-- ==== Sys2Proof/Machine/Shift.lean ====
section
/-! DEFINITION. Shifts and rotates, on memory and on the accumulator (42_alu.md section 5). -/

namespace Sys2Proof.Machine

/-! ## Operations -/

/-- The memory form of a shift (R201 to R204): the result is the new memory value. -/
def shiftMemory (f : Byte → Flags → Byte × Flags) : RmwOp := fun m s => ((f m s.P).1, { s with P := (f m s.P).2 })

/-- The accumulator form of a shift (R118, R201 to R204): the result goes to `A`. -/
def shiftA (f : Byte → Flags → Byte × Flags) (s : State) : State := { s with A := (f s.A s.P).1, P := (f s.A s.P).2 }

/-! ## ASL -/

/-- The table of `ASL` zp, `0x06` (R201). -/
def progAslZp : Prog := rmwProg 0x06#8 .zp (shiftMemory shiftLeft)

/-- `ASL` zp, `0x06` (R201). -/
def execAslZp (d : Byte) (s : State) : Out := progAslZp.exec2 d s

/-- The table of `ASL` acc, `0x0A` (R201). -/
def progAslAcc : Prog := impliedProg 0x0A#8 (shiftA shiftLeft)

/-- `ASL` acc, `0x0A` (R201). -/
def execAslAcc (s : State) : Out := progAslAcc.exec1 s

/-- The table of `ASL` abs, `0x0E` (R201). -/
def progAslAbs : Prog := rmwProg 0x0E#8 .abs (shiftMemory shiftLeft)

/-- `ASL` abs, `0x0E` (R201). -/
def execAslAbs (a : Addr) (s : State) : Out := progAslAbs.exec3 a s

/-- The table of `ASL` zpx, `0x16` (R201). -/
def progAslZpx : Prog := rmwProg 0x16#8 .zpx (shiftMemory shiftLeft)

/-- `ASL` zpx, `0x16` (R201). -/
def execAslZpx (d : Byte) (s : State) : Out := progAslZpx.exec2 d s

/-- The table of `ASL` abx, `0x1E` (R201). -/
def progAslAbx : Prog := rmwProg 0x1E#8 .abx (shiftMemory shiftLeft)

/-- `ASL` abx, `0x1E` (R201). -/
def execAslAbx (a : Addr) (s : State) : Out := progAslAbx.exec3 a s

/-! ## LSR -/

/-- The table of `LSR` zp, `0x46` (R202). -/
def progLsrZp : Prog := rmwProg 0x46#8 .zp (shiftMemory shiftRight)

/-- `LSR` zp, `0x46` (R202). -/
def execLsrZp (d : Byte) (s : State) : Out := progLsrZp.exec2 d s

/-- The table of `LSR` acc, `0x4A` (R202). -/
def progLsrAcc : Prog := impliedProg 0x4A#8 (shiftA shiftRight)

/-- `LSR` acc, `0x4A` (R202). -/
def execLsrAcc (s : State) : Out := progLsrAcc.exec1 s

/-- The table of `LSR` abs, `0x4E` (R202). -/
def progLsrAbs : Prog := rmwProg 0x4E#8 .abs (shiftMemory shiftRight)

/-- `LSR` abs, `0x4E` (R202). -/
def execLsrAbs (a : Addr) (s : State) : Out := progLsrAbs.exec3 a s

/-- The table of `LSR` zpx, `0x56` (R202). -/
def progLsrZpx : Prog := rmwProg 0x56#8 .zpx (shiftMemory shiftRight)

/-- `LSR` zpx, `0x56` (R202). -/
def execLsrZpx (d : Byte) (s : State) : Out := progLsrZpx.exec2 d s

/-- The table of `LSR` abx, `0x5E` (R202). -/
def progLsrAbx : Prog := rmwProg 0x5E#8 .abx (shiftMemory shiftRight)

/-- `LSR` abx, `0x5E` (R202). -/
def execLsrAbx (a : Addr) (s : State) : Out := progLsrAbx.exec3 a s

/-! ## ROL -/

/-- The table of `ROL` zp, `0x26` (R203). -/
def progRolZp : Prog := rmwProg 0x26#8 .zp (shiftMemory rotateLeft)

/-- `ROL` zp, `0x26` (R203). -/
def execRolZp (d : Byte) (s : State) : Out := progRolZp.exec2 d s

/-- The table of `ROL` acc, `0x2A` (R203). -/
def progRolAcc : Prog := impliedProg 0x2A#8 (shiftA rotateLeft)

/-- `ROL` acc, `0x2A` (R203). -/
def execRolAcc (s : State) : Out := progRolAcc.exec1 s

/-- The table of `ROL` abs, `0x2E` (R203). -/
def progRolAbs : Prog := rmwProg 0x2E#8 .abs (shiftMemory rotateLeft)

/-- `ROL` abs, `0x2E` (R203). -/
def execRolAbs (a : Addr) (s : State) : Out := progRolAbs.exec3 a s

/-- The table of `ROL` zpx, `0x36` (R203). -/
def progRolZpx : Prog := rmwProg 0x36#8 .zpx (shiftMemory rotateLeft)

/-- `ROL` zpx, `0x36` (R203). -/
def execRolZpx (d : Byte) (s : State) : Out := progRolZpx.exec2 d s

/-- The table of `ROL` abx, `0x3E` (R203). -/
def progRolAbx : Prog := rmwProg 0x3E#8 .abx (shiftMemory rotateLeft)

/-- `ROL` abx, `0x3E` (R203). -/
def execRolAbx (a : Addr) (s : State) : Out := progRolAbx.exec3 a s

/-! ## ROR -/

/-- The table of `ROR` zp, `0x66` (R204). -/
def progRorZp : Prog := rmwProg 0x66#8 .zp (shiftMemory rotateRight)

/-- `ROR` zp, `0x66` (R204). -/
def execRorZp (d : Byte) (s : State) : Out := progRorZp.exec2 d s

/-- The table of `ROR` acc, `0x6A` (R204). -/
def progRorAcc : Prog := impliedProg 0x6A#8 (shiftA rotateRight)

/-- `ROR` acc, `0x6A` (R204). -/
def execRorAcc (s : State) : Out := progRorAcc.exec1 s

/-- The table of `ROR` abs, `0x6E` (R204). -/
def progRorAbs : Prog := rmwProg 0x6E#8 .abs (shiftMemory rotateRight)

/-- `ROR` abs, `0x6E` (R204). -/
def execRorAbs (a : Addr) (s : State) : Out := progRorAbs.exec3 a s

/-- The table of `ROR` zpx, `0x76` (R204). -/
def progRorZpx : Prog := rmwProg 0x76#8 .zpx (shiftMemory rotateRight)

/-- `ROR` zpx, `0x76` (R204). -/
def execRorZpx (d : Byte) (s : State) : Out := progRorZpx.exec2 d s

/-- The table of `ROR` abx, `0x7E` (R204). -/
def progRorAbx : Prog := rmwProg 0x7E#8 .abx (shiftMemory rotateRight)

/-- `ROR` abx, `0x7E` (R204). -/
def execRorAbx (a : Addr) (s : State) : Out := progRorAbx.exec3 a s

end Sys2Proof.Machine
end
_ _ _ _ _
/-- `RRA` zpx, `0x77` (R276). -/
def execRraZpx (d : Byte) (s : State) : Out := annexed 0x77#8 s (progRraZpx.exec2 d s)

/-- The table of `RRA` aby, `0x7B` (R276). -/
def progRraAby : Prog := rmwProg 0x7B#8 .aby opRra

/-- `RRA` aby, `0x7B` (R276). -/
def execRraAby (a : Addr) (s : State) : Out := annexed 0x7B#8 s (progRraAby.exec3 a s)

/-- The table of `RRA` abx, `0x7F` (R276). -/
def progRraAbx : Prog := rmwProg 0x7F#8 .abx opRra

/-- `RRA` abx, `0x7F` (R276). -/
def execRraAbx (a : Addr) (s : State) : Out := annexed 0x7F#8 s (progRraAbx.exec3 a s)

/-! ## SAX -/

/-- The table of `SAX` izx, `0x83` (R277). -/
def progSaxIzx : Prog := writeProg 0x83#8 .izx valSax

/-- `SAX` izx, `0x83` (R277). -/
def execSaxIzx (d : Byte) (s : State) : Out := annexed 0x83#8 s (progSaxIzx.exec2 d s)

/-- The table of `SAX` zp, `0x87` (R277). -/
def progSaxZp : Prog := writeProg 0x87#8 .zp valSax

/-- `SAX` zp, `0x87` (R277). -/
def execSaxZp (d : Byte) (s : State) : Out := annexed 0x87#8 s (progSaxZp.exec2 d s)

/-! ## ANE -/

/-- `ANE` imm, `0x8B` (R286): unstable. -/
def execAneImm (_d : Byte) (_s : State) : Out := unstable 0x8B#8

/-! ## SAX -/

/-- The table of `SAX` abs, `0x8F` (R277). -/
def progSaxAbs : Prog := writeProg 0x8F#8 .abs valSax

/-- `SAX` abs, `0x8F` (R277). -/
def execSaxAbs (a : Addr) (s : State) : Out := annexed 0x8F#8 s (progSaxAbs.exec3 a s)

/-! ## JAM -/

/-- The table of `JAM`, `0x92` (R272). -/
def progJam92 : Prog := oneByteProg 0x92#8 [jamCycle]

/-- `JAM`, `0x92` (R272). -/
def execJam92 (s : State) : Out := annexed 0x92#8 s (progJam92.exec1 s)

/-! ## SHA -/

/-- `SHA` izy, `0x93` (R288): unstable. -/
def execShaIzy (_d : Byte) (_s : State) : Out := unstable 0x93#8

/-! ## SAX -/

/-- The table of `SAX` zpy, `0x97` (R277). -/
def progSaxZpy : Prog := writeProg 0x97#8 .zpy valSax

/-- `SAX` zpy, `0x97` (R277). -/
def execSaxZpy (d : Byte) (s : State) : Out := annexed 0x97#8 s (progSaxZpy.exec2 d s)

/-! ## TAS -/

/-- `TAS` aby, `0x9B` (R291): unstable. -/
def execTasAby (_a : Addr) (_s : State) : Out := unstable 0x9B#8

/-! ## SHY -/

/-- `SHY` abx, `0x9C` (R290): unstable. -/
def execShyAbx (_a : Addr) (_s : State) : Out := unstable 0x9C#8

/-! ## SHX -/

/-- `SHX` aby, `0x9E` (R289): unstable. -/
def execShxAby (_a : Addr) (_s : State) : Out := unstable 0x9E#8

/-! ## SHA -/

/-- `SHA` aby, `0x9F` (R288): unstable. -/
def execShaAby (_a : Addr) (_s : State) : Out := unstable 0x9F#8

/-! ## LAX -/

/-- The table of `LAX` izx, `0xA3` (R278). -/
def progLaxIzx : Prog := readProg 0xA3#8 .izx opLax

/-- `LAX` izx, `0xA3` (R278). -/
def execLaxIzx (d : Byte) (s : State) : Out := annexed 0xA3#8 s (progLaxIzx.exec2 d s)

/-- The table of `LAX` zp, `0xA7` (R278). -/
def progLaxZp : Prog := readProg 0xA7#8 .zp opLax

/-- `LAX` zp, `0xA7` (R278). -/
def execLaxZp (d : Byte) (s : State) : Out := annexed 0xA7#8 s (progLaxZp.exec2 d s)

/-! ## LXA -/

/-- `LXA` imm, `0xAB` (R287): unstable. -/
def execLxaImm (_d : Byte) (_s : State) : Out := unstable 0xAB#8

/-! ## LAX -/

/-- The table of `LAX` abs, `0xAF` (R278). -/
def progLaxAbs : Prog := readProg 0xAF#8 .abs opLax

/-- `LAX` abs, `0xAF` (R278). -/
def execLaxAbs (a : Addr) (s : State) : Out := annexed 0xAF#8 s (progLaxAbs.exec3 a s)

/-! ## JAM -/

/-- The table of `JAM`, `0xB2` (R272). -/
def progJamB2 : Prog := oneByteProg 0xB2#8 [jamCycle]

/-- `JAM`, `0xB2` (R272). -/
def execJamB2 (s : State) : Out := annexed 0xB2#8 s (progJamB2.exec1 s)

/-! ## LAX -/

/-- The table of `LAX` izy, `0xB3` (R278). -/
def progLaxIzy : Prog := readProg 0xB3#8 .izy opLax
_ _ _ _ _
Task prompt
Only one stretch of the records above is wanted: the lines between the one holding "def progLsrZp : Prog" and the one holding "def progLsrZpx : Prog", inclusive, reproduced exactly.

Solution for this problem
def progLsrZp : Prog := rmwProg 0x46#8 .zp (shiftMemory shiftRight)

/-- `LSR` zp, `0x46` (R202). -/
def execLsrZp (d : Byte) (s : State) : Out := progLsrZp.exec2 d s

/-- The table of `LSR` acc, `0x4A` (R202). -/
def progLsrAcc : Prog := impliedProg 0x4A#8 (shiftA shiftRight)

/-- `LSR` acc, `0x4A` (R202). -/
def execLsrAcc (s : State) : Out := progLsrAcc.exec1 s

/-- The table of `LSR` abs, `0x4E` (R202). -/
def progLsrAbs : Prog := rmwProg 0x4E#8 .abs (shiftMemory shiftRight)

/-- `LSR` abs, `0x4E` (R202). -/
def execLsrAbs (a : Addr) (s : State) : Out := progLsrAbs.exec3 a s

/-- The table of `LSR` zpx, `0x56` (R202). -/
def progLsrZpx : Prog := rmwProg 0x56#8 .zpx (shiftMemory shiftRight)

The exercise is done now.